-- RECORDS SUPPLIED follows --

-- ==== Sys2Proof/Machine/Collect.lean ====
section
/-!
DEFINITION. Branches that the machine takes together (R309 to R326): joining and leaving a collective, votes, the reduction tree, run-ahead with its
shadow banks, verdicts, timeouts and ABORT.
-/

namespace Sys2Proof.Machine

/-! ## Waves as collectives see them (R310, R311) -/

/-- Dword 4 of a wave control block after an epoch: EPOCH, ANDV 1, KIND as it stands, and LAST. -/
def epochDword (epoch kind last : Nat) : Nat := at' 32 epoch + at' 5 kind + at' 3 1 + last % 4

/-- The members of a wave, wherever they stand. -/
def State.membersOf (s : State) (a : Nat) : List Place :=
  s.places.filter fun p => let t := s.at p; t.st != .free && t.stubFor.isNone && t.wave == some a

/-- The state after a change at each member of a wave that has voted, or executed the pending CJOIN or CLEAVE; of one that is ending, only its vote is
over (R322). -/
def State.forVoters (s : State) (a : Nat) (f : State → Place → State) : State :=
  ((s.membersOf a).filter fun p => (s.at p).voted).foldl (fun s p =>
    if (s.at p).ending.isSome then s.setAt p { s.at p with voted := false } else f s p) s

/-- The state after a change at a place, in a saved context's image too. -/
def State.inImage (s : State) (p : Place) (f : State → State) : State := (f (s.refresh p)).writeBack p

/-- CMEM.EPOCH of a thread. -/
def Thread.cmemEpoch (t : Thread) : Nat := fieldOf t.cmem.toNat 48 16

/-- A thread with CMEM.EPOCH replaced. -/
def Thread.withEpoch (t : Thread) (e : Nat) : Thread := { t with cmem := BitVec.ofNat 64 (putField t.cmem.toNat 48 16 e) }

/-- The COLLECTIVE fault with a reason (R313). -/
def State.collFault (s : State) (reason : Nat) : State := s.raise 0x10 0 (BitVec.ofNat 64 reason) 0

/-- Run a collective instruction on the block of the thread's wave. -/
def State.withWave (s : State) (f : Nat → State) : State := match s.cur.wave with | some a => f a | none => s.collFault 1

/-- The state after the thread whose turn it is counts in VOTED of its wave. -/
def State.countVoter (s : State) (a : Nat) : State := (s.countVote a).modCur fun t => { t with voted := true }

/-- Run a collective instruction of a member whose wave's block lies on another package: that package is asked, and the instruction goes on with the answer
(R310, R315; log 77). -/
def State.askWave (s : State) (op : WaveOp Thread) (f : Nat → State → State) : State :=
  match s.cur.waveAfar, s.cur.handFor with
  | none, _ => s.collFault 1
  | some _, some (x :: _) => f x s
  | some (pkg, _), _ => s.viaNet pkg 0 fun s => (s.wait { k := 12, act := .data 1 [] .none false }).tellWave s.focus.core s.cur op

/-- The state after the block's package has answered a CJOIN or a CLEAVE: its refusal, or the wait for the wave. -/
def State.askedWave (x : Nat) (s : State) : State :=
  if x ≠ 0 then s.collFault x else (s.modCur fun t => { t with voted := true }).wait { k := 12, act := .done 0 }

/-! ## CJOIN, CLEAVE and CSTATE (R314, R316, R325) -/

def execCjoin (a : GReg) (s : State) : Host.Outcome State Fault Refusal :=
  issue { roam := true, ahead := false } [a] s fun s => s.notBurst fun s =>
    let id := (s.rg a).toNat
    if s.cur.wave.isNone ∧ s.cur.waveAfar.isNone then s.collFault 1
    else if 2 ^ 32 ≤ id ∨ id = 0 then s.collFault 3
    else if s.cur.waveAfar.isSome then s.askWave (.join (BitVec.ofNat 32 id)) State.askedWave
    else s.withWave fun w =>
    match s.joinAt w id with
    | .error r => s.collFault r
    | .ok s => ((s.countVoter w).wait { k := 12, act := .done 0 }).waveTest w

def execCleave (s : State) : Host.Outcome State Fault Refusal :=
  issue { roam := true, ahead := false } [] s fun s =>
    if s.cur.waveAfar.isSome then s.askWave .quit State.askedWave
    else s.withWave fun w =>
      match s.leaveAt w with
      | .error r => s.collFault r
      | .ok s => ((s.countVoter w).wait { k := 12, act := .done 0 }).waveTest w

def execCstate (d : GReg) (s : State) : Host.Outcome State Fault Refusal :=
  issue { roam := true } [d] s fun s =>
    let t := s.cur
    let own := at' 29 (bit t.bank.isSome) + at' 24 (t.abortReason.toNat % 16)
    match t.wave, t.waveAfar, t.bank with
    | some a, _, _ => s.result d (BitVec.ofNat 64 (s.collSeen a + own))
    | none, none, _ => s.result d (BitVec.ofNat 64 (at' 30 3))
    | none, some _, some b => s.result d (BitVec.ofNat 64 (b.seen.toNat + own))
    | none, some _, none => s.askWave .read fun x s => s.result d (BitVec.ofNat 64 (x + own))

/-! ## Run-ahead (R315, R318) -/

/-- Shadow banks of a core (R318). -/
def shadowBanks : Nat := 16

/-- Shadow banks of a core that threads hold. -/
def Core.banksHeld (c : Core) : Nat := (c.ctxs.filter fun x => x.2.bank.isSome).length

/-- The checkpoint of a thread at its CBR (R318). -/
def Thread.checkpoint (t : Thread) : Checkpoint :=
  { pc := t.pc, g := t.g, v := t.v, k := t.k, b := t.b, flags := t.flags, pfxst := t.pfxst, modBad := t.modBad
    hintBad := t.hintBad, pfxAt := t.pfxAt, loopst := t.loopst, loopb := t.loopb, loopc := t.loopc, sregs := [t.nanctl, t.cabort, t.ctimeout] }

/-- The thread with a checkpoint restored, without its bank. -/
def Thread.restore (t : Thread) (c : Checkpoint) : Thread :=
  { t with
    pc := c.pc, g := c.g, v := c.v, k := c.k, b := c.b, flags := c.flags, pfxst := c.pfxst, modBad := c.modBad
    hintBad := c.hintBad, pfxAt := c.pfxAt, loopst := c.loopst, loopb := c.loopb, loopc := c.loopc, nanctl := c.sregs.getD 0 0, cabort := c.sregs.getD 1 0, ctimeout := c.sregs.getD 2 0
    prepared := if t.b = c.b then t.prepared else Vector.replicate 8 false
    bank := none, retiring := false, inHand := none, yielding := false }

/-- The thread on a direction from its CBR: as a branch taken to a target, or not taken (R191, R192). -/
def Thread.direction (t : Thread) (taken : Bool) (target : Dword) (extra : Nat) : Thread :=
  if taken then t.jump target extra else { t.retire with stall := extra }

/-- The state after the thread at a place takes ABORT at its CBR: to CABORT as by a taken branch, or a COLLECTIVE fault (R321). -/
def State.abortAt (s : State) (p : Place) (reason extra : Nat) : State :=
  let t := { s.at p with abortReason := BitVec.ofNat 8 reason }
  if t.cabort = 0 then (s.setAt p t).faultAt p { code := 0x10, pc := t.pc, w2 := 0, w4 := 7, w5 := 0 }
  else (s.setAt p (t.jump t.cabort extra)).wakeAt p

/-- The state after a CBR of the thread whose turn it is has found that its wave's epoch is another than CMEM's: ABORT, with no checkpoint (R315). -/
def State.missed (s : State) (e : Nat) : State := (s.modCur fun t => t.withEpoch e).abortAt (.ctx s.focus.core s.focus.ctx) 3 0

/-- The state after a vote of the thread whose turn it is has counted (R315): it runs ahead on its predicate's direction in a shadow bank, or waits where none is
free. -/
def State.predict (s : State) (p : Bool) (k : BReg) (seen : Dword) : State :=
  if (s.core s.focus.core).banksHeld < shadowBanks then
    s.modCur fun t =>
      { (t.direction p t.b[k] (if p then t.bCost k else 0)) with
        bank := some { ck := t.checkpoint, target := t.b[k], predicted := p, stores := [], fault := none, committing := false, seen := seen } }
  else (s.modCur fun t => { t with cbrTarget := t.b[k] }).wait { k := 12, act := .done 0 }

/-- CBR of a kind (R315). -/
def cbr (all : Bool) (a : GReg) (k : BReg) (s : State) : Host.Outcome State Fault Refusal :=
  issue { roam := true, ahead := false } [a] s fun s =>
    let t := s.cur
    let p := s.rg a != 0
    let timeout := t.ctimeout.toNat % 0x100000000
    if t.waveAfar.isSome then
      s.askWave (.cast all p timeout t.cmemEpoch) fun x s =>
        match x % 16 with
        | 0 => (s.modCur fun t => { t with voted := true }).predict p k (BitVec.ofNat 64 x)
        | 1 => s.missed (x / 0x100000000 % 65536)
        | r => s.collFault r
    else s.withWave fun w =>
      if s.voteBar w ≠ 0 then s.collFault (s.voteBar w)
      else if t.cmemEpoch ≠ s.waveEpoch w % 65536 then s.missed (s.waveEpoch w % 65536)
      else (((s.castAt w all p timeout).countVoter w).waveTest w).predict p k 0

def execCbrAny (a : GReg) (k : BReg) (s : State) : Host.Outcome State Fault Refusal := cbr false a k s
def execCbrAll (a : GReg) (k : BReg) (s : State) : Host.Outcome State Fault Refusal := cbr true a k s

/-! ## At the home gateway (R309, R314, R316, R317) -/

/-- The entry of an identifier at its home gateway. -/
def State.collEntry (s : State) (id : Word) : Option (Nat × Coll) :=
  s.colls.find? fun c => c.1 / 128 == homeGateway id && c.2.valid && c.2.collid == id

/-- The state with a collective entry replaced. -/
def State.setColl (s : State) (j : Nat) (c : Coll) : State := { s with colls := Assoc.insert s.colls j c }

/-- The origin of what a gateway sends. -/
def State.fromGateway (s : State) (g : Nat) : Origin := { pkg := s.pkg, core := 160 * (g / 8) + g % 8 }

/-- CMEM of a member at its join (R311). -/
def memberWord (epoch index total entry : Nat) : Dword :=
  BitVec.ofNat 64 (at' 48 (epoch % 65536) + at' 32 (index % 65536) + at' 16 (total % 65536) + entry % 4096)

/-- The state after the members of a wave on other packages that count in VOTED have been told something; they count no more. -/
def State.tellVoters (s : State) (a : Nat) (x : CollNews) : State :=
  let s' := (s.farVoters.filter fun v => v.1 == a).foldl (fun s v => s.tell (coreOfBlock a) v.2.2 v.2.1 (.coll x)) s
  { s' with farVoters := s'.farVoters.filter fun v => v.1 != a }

-- RECORDS SUPPLIED concluded --

# THE PROBLEM
Check the listing above for lines containing the string "withEpoch", and copy each one.

# ANSWER
def Thread.withEpoch (t : Thread) (e : Nat) : Thread := { t with cmem := BitVec.ofNat 64 (putField t.cmem.toNat 48 16 e) }
def State.missed (s : State) (e : Nat) : State := (s.modCur fun t => t.withEpoch e).abortAt (.ctx s.focus.core s.focus.ctx) 3 0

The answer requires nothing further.